Search the listing for the word "Span" and say how many lines have it, nothing besides.

** Opening THE DATA block **

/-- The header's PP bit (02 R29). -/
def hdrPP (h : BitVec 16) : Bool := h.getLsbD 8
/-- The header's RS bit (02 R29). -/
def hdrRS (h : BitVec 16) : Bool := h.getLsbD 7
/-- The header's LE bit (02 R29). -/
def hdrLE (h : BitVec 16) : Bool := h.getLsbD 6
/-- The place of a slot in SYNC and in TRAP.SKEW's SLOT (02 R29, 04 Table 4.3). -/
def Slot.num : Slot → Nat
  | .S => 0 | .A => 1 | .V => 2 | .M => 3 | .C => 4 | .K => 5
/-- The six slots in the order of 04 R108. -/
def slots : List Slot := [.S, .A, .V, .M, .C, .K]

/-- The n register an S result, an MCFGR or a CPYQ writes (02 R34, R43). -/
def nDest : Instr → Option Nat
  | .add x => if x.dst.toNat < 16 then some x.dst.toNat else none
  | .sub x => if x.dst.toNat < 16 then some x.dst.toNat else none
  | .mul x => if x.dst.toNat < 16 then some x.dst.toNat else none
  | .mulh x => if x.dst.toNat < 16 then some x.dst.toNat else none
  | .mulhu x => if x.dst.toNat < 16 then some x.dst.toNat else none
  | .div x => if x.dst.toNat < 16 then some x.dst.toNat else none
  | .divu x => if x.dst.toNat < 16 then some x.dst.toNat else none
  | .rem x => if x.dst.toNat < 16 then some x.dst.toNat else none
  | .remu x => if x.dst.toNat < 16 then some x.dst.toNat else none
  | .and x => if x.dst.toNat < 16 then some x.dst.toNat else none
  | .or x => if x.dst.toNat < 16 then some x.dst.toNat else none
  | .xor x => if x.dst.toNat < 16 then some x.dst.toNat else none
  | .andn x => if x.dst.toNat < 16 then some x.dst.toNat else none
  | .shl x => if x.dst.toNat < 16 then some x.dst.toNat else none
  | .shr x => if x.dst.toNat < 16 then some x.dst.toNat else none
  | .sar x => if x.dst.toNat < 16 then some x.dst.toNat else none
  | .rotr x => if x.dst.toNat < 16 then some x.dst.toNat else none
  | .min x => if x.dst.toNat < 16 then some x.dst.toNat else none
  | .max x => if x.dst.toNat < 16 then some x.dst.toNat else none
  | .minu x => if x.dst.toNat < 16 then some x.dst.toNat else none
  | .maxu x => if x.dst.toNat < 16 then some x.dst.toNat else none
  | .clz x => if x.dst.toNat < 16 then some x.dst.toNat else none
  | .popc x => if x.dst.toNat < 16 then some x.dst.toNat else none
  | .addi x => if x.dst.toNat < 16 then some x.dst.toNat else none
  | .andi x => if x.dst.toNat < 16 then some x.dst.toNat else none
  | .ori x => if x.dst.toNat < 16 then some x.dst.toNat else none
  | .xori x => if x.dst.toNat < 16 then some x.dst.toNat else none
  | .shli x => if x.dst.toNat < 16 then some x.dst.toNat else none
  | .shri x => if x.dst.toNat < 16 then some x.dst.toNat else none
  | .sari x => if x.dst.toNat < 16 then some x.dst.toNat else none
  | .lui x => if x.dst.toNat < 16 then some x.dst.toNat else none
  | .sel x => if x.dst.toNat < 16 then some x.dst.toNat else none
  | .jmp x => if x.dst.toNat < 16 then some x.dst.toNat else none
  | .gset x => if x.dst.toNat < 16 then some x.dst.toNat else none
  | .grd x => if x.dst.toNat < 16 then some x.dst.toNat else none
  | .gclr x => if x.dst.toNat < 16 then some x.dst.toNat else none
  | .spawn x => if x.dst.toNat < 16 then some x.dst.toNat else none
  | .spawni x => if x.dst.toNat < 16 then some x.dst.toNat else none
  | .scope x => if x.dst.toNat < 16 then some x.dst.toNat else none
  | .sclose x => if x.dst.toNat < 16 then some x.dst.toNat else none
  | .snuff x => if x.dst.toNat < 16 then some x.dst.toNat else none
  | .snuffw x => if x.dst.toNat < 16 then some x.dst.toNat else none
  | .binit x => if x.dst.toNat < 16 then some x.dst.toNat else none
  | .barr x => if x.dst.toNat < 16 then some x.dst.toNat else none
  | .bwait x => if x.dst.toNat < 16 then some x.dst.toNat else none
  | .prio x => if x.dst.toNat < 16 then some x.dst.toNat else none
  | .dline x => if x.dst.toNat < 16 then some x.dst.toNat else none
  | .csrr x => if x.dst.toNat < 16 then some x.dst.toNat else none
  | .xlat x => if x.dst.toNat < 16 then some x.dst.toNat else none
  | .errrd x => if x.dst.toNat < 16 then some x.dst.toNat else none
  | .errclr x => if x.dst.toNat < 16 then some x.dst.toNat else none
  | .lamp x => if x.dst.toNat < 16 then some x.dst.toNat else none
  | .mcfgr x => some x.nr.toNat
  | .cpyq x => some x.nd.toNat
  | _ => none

** Closing THE DATA block **
** Opening THE DATA block **

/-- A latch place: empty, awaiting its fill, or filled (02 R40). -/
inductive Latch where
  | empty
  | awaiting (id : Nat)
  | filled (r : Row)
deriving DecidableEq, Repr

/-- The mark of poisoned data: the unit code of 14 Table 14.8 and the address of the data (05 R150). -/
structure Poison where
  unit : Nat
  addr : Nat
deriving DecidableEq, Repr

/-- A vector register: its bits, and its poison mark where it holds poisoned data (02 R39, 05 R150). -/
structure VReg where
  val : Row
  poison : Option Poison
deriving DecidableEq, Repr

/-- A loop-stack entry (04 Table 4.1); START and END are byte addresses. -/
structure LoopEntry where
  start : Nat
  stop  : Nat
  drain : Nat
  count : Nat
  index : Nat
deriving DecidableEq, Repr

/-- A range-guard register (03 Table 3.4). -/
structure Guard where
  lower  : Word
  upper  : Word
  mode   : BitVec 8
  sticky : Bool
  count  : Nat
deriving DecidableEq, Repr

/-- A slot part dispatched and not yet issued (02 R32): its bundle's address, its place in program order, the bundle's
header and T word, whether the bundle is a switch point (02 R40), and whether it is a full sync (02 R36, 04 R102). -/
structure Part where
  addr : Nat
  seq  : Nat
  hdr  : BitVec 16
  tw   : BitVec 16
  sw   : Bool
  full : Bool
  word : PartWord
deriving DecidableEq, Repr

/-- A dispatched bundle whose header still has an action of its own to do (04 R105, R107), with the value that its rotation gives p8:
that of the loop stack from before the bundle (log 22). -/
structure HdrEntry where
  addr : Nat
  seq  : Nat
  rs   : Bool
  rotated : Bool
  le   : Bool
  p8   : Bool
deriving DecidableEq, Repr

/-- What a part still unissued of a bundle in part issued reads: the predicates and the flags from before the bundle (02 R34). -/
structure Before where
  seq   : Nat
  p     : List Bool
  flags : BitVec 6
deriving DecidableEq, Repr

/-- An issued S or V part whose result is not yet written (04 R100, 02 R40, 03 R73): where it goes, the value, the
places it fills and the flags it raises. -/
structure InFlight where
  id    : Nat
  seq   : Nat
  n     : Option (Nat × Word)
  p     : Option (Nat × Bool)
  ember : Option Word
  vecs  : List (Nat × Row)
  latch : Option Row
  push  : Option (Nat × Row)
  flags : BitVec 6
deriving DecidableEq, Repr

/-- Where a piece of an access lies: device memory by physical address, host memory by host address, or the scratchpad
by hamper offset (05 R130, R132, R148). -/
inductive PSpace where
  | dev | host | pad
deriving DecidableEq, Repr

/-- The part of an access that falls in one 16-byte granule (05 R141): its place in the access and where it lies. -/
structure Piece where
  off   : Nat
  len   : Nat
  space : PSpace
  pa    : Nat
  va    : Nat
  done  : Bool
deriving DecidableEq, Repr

** Closing THE DATA block **
** Opening THE DATA block **

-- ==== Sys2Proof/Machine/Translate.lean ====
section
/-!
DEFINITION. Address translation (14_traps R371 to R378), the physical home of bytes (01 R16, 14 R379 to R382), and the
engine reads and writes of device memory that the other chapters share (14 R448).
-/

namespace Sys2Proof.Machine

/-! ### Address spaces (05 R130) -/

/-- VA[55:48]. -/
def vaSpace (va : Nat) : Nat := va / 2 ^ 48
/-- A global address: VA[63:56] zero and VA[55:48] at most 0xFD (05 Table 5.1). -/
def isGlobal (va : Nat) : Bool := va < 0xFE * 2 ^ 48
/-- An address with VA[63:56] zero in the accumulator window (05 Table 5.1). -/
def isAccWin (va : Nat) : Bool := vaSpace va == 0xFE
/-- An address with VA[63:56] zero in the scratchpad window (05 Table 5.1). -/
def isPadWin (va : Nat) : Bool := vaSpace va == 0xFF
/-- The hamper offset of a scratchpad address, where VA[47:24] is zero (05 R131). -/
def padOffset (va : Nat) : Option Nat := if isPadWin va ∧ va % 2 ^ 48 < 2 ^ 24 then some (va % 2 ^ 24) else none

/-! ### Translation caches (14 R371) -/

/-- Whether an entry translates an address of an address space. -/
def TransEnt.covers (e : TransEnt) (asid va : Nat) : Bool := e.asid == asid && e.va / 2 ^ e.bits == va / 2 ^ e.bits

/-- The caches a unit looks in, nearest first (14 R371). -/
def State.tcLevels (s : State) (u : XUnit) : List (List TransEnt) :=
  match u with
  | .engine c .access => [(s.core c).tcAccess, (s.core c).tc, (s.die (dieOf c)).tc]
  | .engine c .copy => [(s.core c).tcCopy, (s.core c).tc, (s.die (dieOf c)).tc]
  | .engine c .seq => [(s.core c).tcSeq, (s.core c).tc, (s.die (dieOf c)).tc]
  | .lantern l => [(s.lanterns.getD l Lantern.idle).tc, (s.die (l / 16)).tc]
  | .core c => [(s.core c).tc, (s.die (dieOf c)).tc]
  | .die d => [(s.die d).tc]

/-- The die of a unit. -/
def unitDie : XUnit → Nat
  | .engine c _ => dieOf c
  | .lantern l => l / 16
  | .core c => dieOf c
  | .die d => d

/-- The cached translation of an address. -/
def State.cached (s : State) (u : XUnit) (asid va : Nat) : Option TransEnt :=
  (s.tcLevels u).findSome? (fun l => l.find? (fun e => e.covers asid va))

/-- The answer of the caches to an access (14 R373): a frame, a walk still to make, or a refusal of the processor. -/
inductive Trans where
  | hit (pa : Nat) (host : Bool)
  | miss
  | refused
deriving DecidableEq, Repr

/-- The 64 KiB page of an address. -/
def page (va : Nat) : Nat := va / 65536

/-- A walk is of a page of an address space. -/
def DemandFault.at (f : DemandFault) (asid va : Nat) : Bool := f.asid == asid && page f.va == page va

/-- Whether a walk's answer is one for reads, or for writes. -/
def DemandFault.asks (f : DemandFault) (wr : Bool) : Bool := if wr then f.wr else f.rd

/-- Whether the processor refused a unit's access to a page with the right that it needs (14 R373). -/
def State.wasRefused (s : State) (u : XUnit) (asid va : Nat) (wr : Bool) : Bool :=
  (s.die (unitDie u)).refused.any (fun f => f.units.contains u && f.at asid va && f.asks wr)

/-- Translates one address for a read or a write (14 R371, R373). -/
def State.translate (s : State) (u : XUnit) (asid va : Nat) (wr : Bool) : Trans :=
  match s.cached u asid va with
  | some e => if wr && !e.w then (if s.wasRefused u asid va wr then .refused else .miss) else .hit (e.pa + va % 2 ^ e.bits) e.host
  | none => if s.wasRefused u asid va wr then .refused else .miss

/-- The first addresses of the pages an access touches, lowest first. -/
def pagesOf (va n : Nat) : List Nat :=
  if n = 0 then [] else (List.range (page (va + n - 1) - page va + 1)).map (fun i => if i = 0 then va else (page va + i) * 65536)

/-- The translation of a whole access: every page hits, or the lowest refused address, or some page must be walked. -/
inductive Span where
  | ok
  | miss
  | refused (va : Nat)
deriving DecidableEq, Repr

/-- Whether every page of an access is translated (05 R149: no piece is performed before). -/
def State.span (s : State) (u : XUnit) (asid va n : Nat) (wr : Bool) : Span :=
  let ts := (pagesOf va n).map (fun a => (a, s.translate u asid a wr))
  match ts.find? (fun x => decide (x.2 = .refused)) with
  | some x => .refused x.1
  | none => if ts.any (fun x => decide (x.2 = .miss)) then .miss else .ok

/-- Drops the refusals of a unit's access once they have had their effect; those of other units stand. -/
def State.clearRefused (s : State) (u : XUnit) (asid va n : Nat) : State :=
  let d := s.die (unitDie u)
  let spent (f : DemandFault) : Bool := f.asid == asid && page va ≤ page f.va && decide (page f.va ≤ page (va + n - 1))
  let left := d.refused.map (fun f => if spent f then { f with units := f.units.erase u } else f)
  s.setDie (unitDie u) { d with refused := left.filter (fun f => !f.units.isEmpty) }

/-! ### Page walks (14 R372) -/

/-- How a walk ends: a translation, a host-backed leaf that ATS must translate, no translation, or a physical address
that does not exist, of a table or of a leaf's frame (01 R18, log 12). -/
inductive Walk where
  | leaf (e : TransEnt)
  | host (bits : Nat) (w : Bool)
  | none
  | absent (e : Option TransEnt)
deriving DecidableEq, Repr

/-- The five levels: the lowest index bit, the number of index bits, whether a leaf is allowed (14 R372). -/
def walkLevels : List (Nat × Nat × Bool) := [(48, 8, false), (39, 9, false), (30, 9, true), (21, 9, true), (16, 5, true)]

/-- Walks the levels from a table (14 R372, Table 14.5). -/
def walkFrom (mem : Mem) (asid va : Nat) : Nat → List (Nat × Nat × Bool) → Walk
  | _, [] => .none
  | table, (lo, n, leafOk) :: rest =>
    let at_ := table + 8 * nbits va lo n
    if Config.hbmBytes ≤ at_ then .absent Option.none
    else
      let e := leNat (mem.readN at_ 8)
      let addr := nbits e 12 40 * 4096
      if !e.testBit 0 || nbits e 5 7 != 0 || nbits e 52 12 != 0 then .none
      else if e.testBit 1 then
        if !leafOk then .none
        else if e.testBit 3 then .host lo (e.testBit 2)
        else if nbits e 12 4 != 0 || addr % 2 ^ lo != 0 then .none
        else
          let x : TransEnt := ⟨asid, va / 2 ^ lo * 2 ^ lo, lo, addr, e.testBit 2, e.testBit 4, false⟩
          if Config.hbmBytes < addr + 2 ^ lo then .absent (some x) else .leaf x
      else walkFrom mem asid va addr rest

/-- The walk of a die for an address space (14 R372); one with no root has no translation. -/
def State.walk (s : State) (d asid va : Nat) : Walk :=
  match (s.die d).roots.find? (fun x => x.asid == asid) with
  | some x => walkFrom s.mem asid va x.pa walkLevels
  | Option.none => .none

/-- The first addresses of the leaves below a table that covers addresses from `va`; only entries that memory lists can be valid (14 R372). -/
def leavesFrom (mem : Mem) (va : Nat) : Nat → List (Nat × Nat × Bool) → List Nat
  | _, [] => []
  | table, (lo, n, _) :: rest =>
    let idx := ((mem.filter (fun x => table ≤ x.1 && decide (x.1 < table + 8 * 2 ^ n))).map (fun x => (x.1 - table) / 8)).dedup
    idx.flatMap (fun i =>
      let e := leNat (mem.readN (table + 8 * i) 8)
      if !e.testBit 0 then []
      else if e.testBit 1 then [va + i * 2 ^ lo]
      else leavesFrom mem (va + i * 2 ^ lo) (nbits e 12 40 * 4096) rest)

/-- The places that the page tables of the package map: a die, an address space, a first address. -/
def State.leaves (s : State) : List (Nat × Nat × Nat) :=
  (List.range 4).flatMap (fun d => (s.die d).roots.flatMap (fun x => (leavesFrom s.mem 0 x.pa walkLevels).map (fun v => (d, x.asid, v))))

** Closing THE DATA block **

RESPONSE
2